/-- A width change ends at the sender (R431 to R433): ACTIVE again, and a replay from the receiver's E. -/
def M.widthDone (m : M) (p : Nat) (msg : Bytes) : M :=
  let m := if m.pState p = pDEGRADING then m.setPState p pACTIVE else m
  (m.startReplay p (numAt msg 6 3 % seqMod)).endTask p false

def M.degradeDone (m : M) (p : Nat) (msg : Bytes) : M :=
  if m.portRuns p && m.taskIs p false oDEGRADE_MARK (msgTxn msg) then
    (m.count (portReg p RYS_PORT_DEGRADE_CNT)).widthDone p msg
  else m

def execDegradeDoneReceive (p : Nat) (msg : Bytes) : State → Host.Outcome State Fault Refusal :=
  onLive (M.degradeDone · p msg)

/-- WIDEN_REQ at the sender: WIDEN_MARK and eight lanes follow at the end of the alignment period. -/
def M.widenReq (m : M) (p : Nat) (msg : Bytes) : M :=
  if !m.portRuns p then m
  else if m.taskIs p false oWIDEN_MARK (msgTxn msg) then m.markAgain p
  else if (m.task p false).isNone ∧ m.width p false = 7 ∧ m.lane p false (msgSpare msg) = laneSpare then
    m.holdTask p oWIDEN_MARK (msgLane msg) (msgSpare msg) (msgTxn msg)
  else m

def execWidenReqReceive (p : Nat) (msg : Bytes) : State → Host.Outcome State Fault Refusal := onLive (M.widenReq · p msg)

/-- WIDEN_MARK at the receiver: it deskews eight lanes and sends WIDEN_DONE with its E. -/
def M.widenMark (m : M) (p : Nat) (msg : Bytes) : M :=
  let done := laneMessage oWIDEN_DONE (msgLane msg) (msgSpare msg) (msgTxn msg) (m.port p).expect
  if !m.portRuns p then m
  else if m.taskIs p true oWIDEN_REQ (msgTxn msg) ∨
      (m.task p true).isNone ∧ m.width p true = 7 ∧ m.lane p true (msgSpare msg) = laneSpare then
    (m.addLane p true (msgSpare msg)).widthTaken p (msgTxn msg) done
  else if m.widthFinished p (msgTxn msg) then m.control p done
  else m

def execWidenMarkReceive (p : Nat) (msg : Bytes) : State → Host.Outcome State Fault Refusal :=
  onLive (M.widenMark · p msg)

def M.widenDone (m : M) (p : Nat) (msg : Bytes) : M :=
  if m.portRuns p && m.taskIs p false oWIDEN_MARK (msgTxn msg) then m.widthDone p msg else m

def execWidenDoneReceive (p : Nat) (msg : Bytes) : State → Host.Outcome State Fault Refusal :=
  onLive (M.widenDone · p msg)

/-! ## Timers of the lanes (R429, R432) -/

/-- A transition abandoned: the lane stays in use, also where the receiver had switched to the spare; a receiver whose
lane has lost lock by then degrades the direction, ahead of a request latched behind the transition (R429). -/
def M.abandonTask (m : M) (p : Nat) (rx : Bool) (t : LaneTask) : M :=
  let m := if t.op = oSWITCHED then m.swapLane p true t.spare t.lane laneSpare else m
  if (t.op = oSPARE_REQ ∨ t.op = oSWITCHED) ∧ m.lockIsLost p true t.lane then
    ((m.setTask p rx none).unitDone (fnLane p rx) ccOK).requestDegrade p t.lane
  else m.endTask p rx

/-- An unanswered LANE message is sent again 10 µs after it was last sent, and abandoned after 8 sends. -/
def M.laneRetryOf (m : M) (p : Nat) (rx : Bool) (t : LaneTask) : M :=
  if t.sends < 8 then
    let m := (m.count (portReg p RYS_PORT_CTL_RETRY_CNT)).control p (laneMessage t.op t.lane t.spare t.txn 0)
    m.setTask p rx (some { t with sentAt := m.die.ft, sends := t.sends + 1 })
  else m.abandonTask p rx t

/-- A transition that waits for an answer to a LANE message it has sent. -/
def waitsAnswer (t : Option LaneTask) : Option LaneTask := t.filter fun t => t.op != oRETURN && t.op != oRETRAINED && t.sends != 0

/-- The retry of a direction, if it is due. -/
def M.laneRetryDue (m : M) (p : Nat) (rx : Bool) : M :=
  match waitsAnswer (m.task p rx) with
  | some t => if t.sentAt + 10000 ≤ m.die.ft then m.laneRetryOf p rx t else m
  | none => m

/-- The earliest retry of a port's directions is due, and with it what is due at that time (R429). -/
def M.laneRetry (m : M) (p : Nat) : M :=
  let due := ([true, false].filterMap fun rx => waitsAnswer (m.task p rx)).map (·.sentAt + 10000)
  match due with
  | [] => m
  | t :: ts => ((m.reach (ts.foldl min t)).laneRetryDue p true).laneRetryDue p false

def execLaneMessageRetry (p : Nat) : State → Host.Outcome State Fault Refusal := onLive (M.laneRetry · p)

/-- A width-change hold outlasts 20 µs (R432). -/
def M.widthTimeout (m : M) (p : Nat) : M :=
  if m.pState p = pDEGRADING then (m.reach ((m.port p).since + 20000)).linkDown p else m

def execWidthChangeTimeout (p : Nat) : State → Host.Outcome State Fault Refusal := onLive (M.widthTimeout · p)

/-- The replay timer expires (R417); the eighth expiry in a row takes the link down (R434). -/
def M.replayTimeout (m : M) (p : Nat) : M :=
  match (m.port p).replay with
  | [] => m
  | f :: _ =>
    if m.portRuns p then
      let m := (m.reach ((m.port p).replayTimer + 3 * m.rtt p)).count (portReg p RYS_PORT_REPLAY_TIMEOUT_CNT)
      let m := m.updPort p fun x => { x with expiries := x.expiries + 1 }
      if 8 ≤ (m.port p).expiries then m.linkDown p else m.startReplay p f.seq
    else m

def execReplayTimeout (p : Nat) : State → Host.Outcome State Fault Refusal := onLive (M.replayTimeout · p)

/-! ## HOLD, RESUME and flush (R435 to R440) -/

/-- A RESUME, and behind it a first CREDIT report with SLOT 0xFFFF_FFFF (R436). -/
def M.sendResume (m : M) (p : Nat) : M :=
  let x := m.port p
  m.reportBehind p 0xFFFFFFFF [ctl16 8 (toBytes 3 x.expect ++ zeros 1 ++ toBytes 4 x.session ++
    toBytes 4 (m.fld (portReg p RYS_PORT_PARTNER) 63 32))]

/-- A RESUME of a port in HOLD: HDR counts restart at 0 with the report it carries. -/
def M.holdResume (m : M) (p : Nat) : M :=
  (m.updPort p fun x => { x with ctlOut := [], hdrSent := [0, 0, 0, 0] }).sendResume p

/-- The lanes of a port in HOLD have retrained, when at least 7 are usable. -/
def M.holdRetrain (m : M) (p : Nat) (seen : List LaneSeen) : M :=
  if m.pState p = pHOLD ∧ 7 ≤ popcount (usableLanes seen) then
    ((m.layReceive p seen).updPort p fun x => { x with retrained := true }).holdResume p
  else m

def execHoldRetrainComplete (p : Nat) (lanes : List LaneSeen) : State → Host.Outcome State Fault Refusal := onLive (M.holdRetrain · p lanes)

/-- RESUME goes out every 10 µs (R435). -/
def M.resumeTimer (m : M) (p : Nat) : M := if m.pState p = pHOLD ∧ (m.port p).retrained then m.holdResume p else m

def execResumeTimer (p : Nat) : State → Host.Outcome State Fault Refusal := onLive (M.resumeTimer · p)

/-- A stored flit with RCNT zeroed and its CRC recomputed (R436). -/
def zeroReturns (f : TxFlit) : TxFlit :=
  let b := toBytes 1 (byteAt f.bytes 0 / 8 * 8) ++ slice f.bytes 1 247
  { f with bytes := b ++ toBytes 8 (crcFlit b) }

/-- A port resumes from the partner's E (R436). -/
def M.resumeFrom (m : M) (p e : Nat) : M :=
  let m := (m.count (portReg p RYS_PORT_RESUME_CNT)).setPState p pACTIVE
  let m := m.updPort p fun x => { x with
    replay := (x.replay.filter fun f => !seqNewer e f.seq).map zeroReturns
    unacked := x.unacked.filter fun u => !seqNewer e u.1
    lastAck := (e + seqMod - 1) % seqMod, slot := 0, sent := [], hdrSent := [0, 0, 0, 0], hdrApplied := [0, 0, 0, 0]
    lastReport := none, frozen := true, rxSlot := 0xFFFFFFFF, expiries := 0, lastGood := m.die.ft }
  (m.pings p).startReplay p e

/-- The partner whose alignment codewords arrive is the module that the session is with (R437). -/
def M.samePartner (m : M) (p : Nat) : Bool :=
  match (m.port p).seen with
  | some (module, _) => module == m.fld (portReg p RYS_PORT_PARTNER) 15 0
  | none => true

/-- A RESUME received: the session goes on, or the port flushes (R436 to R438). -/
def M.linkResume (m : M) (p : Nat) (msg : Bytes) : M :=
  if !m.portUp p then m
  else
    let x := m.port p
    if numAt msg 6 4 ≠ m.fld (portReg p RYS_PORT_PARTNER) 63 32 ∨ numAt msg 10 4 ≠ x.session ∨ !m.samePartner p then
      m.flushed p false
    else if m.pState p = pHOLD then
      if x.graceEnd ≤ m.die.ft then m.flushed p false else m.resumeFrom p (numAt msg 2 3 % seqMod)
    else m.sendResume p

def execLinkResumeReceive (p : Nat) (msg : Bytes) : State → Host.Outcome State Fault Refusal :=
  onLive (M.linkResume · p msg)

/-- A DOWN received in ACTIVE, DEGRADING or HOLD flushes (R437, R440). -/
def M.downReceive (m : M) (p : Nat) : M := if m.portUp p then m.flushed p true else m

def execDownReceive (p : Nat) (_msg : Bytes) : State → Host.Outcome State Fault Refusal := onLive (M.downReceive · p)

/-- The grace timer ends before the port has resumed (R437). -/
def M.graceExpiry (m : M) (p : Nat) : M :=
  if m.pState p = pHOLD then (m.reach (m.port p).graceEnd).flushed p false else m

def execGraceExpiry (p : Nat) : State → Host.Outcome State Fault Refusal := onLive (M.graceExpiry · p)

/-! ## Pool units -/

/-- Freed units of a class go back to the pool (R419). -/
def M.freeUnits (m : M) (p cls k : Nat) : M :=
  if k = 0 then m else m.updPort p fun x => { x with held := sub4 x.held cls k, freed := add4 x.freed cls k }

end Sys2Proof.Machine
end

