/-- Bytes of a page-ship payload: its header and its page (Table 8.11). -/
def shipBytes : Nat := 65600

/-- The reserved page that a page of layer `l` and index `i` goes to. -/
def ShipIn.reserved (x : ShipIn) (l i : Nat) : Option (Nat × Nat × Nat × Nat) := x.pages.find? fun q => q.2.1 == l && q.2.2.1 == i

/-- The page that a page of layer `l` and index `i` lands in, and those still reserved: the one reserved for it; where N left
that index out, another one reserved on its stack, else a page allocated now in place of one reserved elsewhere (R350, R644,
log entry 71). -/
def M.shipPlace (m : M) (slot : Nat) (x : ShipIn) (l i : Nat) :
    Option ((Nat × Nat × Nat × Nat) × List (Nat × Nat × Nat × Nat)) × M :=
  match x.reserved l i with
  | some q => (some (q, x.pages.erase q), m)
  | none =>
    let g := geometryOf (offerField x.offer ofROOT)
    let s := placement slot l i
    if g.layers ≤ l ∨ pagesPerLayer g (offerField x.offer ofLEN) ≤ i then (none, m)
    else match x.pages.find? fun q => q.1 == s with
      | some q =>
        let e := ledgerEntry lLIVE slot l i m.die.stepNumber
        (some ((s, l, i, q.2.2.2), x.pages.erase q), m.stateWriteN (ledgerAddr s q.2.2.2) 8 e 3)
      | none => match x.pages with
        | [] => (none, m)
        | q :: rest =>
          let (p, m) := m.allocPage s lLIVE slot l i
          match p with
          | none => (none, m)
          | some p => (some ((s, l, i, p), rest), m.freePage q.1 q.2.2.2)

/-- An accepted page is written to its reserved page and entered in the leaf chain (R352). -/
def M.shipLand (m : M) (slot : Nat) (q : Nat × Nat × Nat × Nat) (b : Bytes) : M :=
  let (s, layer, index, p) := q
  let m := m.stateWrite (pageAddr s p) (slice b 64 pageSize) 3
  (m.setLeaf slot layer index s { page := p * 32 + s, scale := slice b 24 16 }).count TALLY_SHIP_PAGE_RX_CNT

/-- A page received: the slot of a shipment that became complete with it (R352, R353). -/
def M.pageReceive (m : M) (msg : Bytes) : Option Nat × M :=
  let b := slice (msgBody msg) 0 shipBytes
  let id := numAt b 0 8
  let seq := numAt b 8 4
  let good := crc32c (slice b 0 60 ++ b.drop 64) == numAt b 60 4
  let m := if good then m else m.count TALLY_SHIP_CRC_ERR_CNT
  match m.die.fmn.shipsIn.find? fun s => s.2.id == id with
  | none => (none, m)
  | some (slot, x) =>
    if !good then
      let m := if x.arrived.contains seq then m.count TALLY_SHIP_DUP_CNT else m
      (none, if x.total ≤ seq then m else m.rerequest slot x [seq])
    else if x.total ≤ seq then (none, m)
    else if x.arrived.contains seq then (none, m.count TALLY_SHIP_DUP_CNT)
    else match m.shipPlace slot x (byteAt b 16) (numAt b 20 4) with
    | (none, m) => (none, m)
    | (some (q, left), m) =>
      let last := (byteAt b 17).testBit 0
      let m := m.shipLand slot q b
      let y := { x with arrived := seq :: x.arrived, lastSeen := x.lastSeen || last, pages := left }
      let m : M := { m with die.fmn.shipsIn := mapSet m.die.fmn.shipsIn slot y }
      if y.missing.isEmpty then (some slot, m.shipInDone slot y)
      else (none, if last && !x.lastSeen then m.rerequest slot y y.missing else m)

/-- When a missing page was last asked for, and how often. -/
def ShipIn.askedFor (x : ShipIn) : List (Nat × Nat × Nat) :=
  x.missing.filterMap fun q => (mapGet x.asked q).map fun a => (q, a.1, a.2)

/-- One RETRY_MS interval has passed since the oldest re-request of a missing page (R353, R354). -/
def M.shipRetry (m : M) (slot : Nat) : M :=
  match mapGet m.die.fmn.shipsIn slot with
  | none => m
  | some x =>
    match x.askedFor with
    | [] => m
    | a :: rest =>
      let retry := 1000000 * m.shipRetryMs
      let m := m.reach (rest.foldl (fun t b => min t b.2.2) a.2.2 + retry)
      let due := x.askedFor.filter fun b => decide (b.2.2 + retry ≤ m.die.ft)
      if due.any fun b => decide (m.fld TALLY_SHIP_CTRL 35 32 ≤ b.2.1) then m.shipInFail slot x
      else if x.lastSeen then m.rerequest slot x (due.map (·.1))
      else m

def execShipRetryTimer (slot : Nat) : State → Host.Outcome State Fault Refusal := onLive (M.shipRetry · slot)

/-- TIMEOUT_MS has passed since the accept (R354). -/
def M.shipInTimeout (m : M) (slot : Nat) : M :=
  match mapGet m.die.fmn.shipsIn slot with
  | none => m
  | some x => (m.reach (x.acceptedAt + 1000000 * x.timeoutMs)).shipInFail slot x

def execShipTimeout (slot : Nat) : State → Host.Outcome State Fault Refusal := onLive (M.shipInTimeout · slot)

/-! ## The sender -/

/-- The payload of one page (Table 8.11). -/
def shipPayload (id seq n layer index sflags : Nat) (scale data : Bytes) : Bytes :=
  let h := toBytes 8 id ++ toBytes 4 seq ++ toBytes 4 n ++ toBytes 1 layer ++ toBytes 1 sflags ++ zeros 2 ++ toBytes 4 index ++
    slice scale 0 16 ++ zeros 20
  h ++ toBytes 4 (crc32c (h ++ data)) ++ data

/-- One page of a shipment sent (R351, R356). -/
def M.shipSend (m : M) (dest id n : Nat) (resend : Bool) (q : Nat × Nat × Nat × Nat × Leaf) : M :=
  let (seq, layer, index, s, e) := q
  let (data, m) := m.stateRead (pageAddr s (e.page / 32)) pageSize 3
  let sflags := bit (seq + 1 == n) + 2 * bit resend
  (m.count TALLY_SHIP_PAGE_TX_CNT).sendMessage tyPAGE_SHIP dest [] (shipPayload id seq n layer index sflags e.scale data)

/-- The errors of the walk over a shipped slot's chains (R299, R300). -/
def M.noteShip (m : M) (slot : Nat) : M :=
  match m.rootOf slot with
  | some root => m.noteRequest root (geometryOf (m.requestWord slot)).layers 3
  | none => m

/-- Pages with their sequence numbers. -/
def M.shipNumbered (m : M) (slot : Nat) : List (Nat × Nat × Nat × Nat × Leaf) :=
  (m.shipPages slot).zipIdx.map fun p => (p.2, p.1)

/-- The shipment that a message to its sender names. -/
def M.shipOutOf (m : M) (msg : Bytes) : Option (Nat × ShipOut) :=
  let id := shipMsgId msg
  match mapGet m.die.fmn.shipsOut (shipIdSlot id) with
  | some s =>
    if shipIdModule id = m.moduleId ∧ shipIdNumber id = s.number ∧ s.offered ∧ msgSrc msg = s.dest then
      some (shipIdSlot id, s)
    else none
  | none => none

▸ WHAT IS NEEDED
Beginning with the line containing "def execHoldRetrainComplete (p" and ending with the line containing "def M.samePartner (m", extract those lines exactly from the listing above, and only those.

▸ ANSWER TO THIS PROBLEM
def execHoldRetrainComplete (p : Nat) (lanes : List LaneSeen) : State → Host.Outcome State Fault Refusal := onLive (M.holdRetrain · p lanes)

/-- RESUME goes out every 10 µs (R435). -/
def M.resumeTimer (m : M) (p : Nat) : M := if m.pState p = pHOLD ∧ (m.port p).retrained then m.holdResume p else m

def execResumeTimer (p : Nat) : State → Host.Outcome State Fault Refusal := onLive (M.resumeTimer · p)

/-- A stored flit with RCNT zeroed and its CRC recomputed (R436). -/
def zeroReturns (f : TxFlit) : TxFlit :=
  let b := toBytes 1 (byteAt f.bytes 0 / 8 * 8) ++ slice f.bytes 1 247
  { f with bytes := b ++ toBytes 8 (crcFlit b) }

/-- A port resumes from the partner's E (R436). -/
def M.resumeFrom (m : M) (p e : Nat) : M :=
  let m := (m.count (portReg p RYS_PORT_RESUME_CNT)).setPState p pACTIVE
  let m := m.updPort p fun x => { x with
    replay := (x.replay.filter fun f => !seqNewer e f.seq).map zeroReturns
    unacked := x.unacked.filter fun u => !seqNewer e u.1
    lastAck := (e + seqMod - 1) % seqMod, slot := 0, sent := [], hdrSent := [0, 0, 0, 0], hdrApplied := [0, 0, 0, 0]
    lastReport := none, frozen := true, rxSlot := 0xFFFFFFFF, expiries := 0, lastGood := m.die.ft }
  (m.pings p).startReplay p e

/-- The partner whose alignment codewords arrive is the module that the session is with (R437). -/
def M.samePartner (m : M) (p : Nat) : Bool :=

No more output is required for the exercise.